Le pregunté: – ¿Enciende esta bonita lámpara?

– ¿Para qué? Nadie en muchos años ha venido a visitarme».

– ¿Encendería la lámpara si las hermanas comenzaran a visitarle?

-Sí.

Limpié la lámpara y las hermanas comenzaron a visitarle todas las tardes. Dos años después, yo me había olvidado completamente del episodio, pero él me mandó un mensaje: «Dile a mi amiga que la luz que ha encendido en mí brilla todavía».

Así podríamos ir pasando revista al resto de las Bienaventuranzas. No son «compromisos» ni «cosas» que tenemos que hacer para ser discípulos. Es al revés: los discípulos son aquellos que han descubierto y viven todo esto, y con su estilo de vida nos demuestran que las cosas pueden ser bien distintas.

¿Y qué tenemos que hacer para dar sabor o dispersar tinieblas con nuestra luz? Ser discípulos, estar conectados con Dios, meternos en medio del mundo con lo que somos y hacemos. Aunque me temo que muchos habitantes de esa Ciudad de la Luz que es la Iglesia (sobre todo esa inmensa «central eléctrica» que son los laicos) no han descubierto su capacidad de encenderse e iluminar: son bombillas, focos, velas, lámparas, que todavía no se han «conectado» realmente a quien es la Luz del mundo, porque en cuanto lo hicieran… se volverían personas luminosas: «Tu luz romperá como la aurora si partes tu pan con el hambriento, hospedas al que no tiene techo, vistes al que va desnudo y no ignoras las heridas de los que son hombres como tú, -hermanos tuyos-. Tú mismo te sentirás feliz, porque se curarán las heridas del corazón que tanto duelen: «te brotará la carne sana». (Primera lectura).

Los discípulos de Jesús se distinguen sobre todo por eso: por la luz que dan, por el sabor que ponen en el mundo. Una luz que no es cegadora: es apenas una lámpara en medio de la oscuridad. Una sal que no puede echarse en grandes cantidades, porque lo muy salado se queda estéril, no hay quien se lo coma. Son pequeñas dosis, las justas. Es cuestión de «creer o no creer». Ser o no ser de Jesús. Lo haremos -como decía San Pablo- débiles y temblando de miedo; sin persuasiva sabiduría humana, sino en la manifestación y el poder del Espíritu, para que nuestra fe no se apoye en la sabiduría de los hombres, sino en el poder de Dios». (Segunda lectura).

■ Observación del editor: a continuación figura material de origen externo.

/-- R26: the header of a frame. -/
theorem linkFrame_length (fits : 6 + payload.length < 256) :
    byteAt (linkFrame kind station identity payload 0) 1 = 6 + payload.length := toNat_byte fits

theorem linkFrame_kind (h : kind < 256) :
    byteAt (linkFrame kind station identity payload 0) 2 = kind := toNat_byte h

theorem linkFrame_station (h : station < 256) :
    byteAt (linkFrame kind station identity payload 0) 3 = station := toNat_byte h

theorem linkFrame_identity : longAt (linkFrame kind station identity payload 0) 4 = identity :=
  longAt_be32 identity

/-- R28: the link revision in the identity word. -/
theorem linkFrame_revision (h : identity.extractLsb' 28 4 = 1) :
    byteAt (linkFrame kind station identity payload 0) 4 / 16 = 1 := by
  have top : byteAt (linkFrame kind station identity payload 0) 4 =
      identity.toNat / 65536 / 256 := toNat_byte (by have := identity.isLt; omega)
  have revision : identity.toNat / 268435456 % 16 = 1 := by
    have bits := congrArg BitVec.toNat h
    simpa [BitVec.extractLsb'_toNat, Nat.shiftRight_eq_div_pow] using bits
  have small := identity.isLt
  rw [top]
  omega

theorem linkFrame_complete (known : payload.length = 0 ∨ payload.length = 3 ∨
    payload.length = 16 ∨ payload.length = 22) :
    completeFrame (linkFrame kind station identity payload 0) = true := by
  have start : byteAt (linkFrame kind station identity payload 0) 0 = 0xA7 := rfl
  have total : (linkFrame kind station identity payload 0).length = 6 + payload.length + 4 := by
    rw [linkFrame_eq]
    simp [linkBody]
    omega
  rw [completeFrame, start, linkFrame_length (by omega), total]
  rcases known with h | h | h | h <;> rw [h] <;> rfl

theorem linkFrame_crcGood (fits : 6 + payload.length < 256) :
    crcGood (linkFrame kind station identity payload 0) = true := by
  rw [linkFrame_eq]
  refine crcGood_framed _ ?_
  have first : byteAt (linkBody kind station identity payload) 0 = 6 + payload.length :=
    toNat_byte fits
  rw [first]
  simp [linkBody]
  omega

end

/-! ## The payload of a STATE -/

/-- R26, R27: the fields of a claim part fit their widths. -/
structure ClaimPart.Fits (c : ClaimPart) : Prop where
  serial : c.serial < 256
  slotCode : c.slotCode < 256
  increment : c.increment < 65536
  level : c.level < 256
  intended : c.intended < 256

/-- R26, R27: the fields of a STATE fit their widths, and its temperature is not the code of none. -/
structure StateFrame.Fits (r : StateFrame) : Prop where
  stationState : r.report.stationState < 256
  unitMode : r.report.unitMode < 256
  level : r.report.level < 256
  staged : r.report.staged < 65536
  fan : r.report.fan < 65536
  cap : r.report.cap < 65536
  ceiling : r.report.ceiling < 65536
  offer : r.report.offer < 65536
  spaceTemp : ∀ v ∈ r.report.spaceTemp, -32768 < v ∧ v < 32768
  claim : ∀ c ∈ r.claim, c.Fits

/-- R26: a STATE's payload up to its claim part. -/
def stateHead (r : StateFrame) : List Byte :=
  be8 (r.roll.toNat + 2 * r.claim.isSome.toNat + 4 * r.report.ownSensor.toNat) ++
    be8 r.report.stationState ++ be8 r.report.unitMode ++ be8 r.report.level ++
    be16 r.report.staged ++ be16 r.report.fan ++ be16 r.report.cap ++ be16 r.report.ceiling ++
    be16 r.report.offer ++ beTemp r.report.spaceTemp

theorem stateHead_length (r : StateFrame) : (stateHead r).length = 16 := by simp [stateHead]

theorem stateBytes_eq (r : StateFrame) :
    stateBytes r = stateHead r ++ (r.claim.map claimBytes).getD [] := by
  unfold stateBytes stateHead
  cases r.claim <;> rfl

theorem stateBytes_length (r : StateFrame) :
    (stateBytes r).length = if r.claim.isSome then 22 else 16 := by
  rw [stateBytes_eq, List.length_append, stateHead_length]
  cases r.claim <;> rfl

/-- R26: the three flags of a STATE. -/
theorem flags_testBit (roll claim own : Bool) :
    (BitVec.ofNat 8 (roll.toNat + 2 * claim.toNat + 4 * own.toNat)).toNat.testBit 0 = roll ∧
      (BitVec.ofNat 8 (roll.toNat + 2 * claim.toNat + 4 * own.toNat)).toNat.testBit 1 = claim ∧
      (BitVec.ofNat 8 (roll.toNat + 2 * claim.toNat + 4 * own.toNat)).toNat.testBit 2 = own := by
  revert roll claim own
  decide

theorem tempAt_congr {a b : List Byte} {i j : Nat} (h : wordAt a i = wordAt b j) :
    tempAt a i = tempAt b j := by
  rw [tempAt, tempAt, signedAt, signedAt, h]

No hace falta añadir más. ERES LUZ, ERES SAL, ERES LÁMPARA, ERES CIUDAD EN LO ALTO. Sé consciente, alégrate por ello y no renuncies a lo que eres. Enciende lámparas, da sabor a la vida de otros con lo que eres, con lo que tienes, con lo que haces, como puedas. Es cuestión de «creer o no creer», vivir el Evangelio o no vivirlo… Luz. <paz y Bien.